Selain itu, menurut Okamoto, kabar baik dari pertemuan itu, antara lain bank sentral memandang bahwa inflasi di beberapa negara maju hanya terjadi sementara. Sehingga tidak akan berdampak siginifikan terhadap kondisi fiskal di negara lainnya.

“Ekonomi negara maju mungkin perlu memperketat kebijakan moneter sebelum banyak pasar dan ekonomi berkembang menciptakan efek limpahan potensial. IMF akan siap membantu negara-negara jika kondisi keuangan terganggu,” jelasnya.

Sebagai informasi, seharusnya konsensus global khusus rencana BEPS mengenai pajak digital dapat rampung pada akhir Desember 2020 lalu, namun harus tertunda akibat pandemi Covid-19. Forum global G20 dan OECD juga memiliki 14 rencana aksi lainnya, yaitu menetralisasi hybrid mismatch arrangement; ketentuan controlled foreign companies (CFC); membatasi biaya bunga pinjaman afiliasi; menangkal harmful tax practice; menutup celah penyalahgunaan tax treaty; mencegah penghindaran status BUT (bentuk usaha tetap); transfer pricing dan pembentukan nilai; analisis data BEPS; mandatory disclosure rule; tiga pendekatan dokumentasi transfer pricing; menyelesaikan sengketa dengan mutual agreement; instrumen multilateral proyek BEPS.

Indonesia sebagai angggota dari Inclusive Framework on BEPS tentu mengambil langkah menunggu. Seperti diketahui, banyak negara anggota yang menetapkan aturan perpajakan domestik tanpa menunggu hasil konsensus, salah satunya India.

Menteri Keuangan Sri Mulyani Indrawati menegaskan, Indonesia tidak akan membuat aturan sendiri, khususnya terkait pajak digital. Langkah sepihak akan menimbulkan risiko retaliasi atau perlakuan balasan dari negara yang merasa dirugikan.

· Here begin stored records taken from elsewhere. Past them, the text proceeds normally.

/-- READ_COMPLETE with a whole read on CFG_MISO, bit 7 of each byte first, after the 24 levels under the command: the image is retained and
the complete mark set, CFG_SCK and CFG_MOSI are low and CFG_CS released; with its check matching and its fields good, the fields are
settled, every zone not enabled is DISABLED and every enabled one is not, and the loopback check begins; otherwise the station enters
CONFIG_FAULT with ALARM asserted (R37, R66, R133, R177, R189, R198, R201, R204, R205). That CFG_MOSI is low after the read, and that the
levels under the command are not kept, is assumption log 39; that the settlement leaves the change mark, as it does the rest of the
supervisor's record, is assumption log 40. The read command on CFG_MOSI: before each of the 24 rising edges under it CFG_MOSI has the
level of the next bit of a byte of value 3 and a 16-bit address of 0, and CFG_SCK is low between clocks (R198). That CFG_MOSI is low after
the last of those bits, and that the levels of CFG_MISO under the command are not kept, is assumption log 39. The levels may arrive in any
pieces: two READ_COMPLETE commands in turn do what one with both pieces does, where the first leaves the read unfinished (R198). Commands
that carry part of a read are the model's own form (assumption log 33). -/
def Obligations.ReadImageIsValidated : Prop :=
  (∀ (s : State) (under : List Bool) (image : List Byte), startingUp s = true → s.loader.state = .reading → s.loader.clocks = 0 →
    s.loader.shift = [] → s.loader.runningCheck = 0xFFFF#16 → under.length = 24 → image.length = 128 →
    s.loader.retained.length ≤ 128 →
    ∃ t : State, exec (.readComplete (under ++ image.flatMap byteBits)) s = .next t ∧
      t.loader.retained = image ∧ t.loader.complete = true ∧ t.loader.sck = false ∧ t.loader.mosi = false ∧ cfgSelect t = false ∧
      (imageCheck image = storedCheck image ∧ imageFieldsGood image = true →
        t.loader.state = .settled ∧ t.loader.settled = some (settingsOf image) ∧ t.link.loopback = .waiting 0 0 ∧
        t.supervisor = s.supervisor ∧
        ∀ z : Index, ((t.zones.get z).condition = .disabled ↔ ((settingsOf image).zone z).enabled = false) ∧
          (((settingsOf image).zone z).enabled = true → (s.zones.get z).condition ≠ .disabled →
            t.zones.get z = s.zones.get z)) ∧
      (¬(imageCheck image = storedCheck image ∧ imageFieldsGood image = true) →
        t.loader.state = .bad ∧ t.loader.settled = s.loader.settled ∧ t.supervisor.station = .configFault ∧ alarm t = true ∧
        contactorClosed t = false ∧ monitoring t = false)) ∧
  (∀ (s : State) (miso : Bool), startingUp s = true → s.loader.state = .reading → s.loader.clocks < 24 →
    exec (.readComplete [miso]) s = .next
      { s with loader := { s.loader with
          clocks := s.loader.clocks + 1, sck := false, mosi := decide (s.loader.clocks = 5 ∨ s.loader.clocks = 6) } }) ∧
  (∀ (s t : State) (a b : List Bool), s.loader.clocks + a.length < 1048 →
    exec (.readComplete a) s = .next t → exec (.readComplete b) t = exec (.readComplete (a ++ b)) s)

/-- LOOPBACK_IDLE_WAIT_PASSED: ten recessive samples in a row within 2048 bit times pass the idle wait, and the transmit engine sends the test
frame into the link loop: the stuffed bits of STATUS from the own address and group with the payload bytes 0 and 255, and of their check,
up to the last bit of the Check; a dominant sample begins the run again; nothing else changes (R119, R120, R205, R206). LOOPBACK_TIMEOUT:
the idle wait fails, and the station enters LISTENING with the result FAILED: position, slot and cycle number 0, join count 0, the hold
request at the level of HOLD, line tracking waiting for idle, the own address elected, and ALARM asserted (R4, R14, R17, R135, R176, R178,
R189, R205). That the address is elected at the entry into LISTENING is the model's reading (assumption log 36). That the command fails
the wait at any count of bit times, trusting its sender that 2048 have passed, is assumption log 32. That the bit timing stands as the
idle wait left it is assumption log 46. LOOPBACK_CHECK_END: what the receive engine takes from the link loop is the frame sent there, but
for the places at which a faulty loop hands on the other level (assumption log 42). Through a working loop the test frame, STATUS from the
own address and group with the payload bytes 0 and 255, passes the check. The check passes whenever the frame taken has those fields, and
fails on any other ending. Either way the station enters LISTENING, the counts and the link state stand, and the frame reaches no block
(R176, R206). The bit timing stands as the idle wait left it (assumption log 46). -/
def Obligations.LoopbackCheckEntersListening : Prop :=
  (∀ (cfg : Settings) (s : State) (run n : Nat), startingSettings s = some cfg → s.link.loopback = .waiting run n → run < 10 →
    (n + (10 - run) ≤ 2048 →
      ∃ sent extra : List SentBit, exec (.loopbackIdleWaitPassed (.sampled (List.replicate (10 - run) true))) s =
          .next { s with link := { s.link with loopback := .sending sent } } ∧
        sentBits 3 cfg.address cfg.group [0#8, 255#8] = sent ++ extra ∧ (∀ b ∈ extra, b.stuff = true) ∧
        ∃ b : SentBit, sent.getLast? = some b ∧ b.stuff = false) ∧
    (n < 2048 → exec (.loopbackIdleWaitPassed (.sampled [false])) s =
      .next { s with link := { s.link with loopback := .waiting 0 (n + 1) } })) ∧
  (∀ (cfg : Settings) (s : State) (run n : Nat), startingSettings s = some cfg → s.link.loopback = .waiting run n →
    ∃ t : State, exec .loopbackTimeout s = .next t ∧
      t.link = { s.link with loopResult := some .failed, tracking := .waitingIdle 0, loopback := .notRunning } ∧
      t.supervisor = { s.supervisor with
        station := .listening, changeMark := true, joinCount := 0, holdRequest := s.holdPin } ∧
      t.timeBase.position = 0 ∧ t.timeBase.takenSlot = 0 ∧ t.timeBase.cycle = 0 ∧ t.timeBase.pendingOffset = 0 ∧
      t.timeBase.timeAge = 0 ∧ t.timeBase.run = s.timeBase.run ∧ t.timeBase.source = s.timeBase.source ∧
      (s.timeBase.heardNow = none → s.timeBase.heardBefore = none → t.timeBase.reference = some cfg.address) ∧
      t.zones = s.zones ∧ t.placement = s.placement ∧ t.peers = s.peers ∧ t.ring = s.ring ∧ t.queue = s.queue ∧
      t.loader = s.loader ∧ alarm t = true) ∧
  (∀ (cfg : Settings) (s : State) (sent : List SentBit) (disturbed : List Nat) (f : Frame), startingSettings s = some cfg →
    s.link.loopback = .sending sent →
    f = { kind := 3, source := cfg.address, group := cfg.group, length := 2, payload := [0#8, 255#8] } →
    ∃ t : State, exec (.loopbackCheckEnd disturbed) s = .next t ∧
      t.supervisor.station = .listening ∧ t.supervisor.joinCount = 0 ∧ t.supervisor.holdRequest = s.holdPin ∧
      t.link = { s.link with loopResult := t.link.loopResult, tracking := .waitingIdle 0, loopback := .notRunning } ∧
      t.queue = s.queue ∧ t.ring = s.ring ∧ t.peers = s.peers ∧ t.placement = s.placement ∧ t.zones = s.zones ∧
      (cfg.address < 64 → cfg.group < 16 → disturbed = [] →
        (sent = sentBits 3 cfg.address cfg.group [0#8, 255#8] ∨
          ∃ b : SentBit, b.stuff = true ∧ sentBits 3 cfg.address cfg.group [0#8, 255#8] = sent ++ [b]) →
        t.link.loopResult = some .passed) ∧
      (loopFrame false 1 [] 0 19 (sent.mapIdx fun i b => if i ∈ disturbed then !b.level else b.level) = some f →
        t.link.loopResult = some .passed) ∧
      (loopFrame false 1 [] 0 19 (sent.mapIdx fun i b => if i ∈ disturbed then !b.level else b.level) ≠ some f →
        t.link.loopResult = some .failed ∧ alarm t = true))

Padahal, menurut Sri Mulyani, pemerintah telah menyiapkan regulasi melalui Undang-Undang Nomor 2 tahun 2020. Dalam beleid itu, pemerintah mengatur tentang pengenaan pajak pertambahan nilai (PPN) dan pajak penghasilan (PPh) atas transaksi perdagangan yang dilakukan oleh subjek pajak luar negeri (SPLN) dan memenuhi ketentuan kehadiran ekonomi signifikan atau significant economic presence (SEP).

“Pemerintah menilai pemajakan atas kegiatan ekonomi digital akan lebih adil bagi semua negara bila dilakukan melalui konsensus. Karena setiap negara yang menjadi tempat pemasaran memiliki hak pemajakan yang ditentukan berdasarkan minimum income tax yang bisa dipungut,” jelas Sri Mulyani.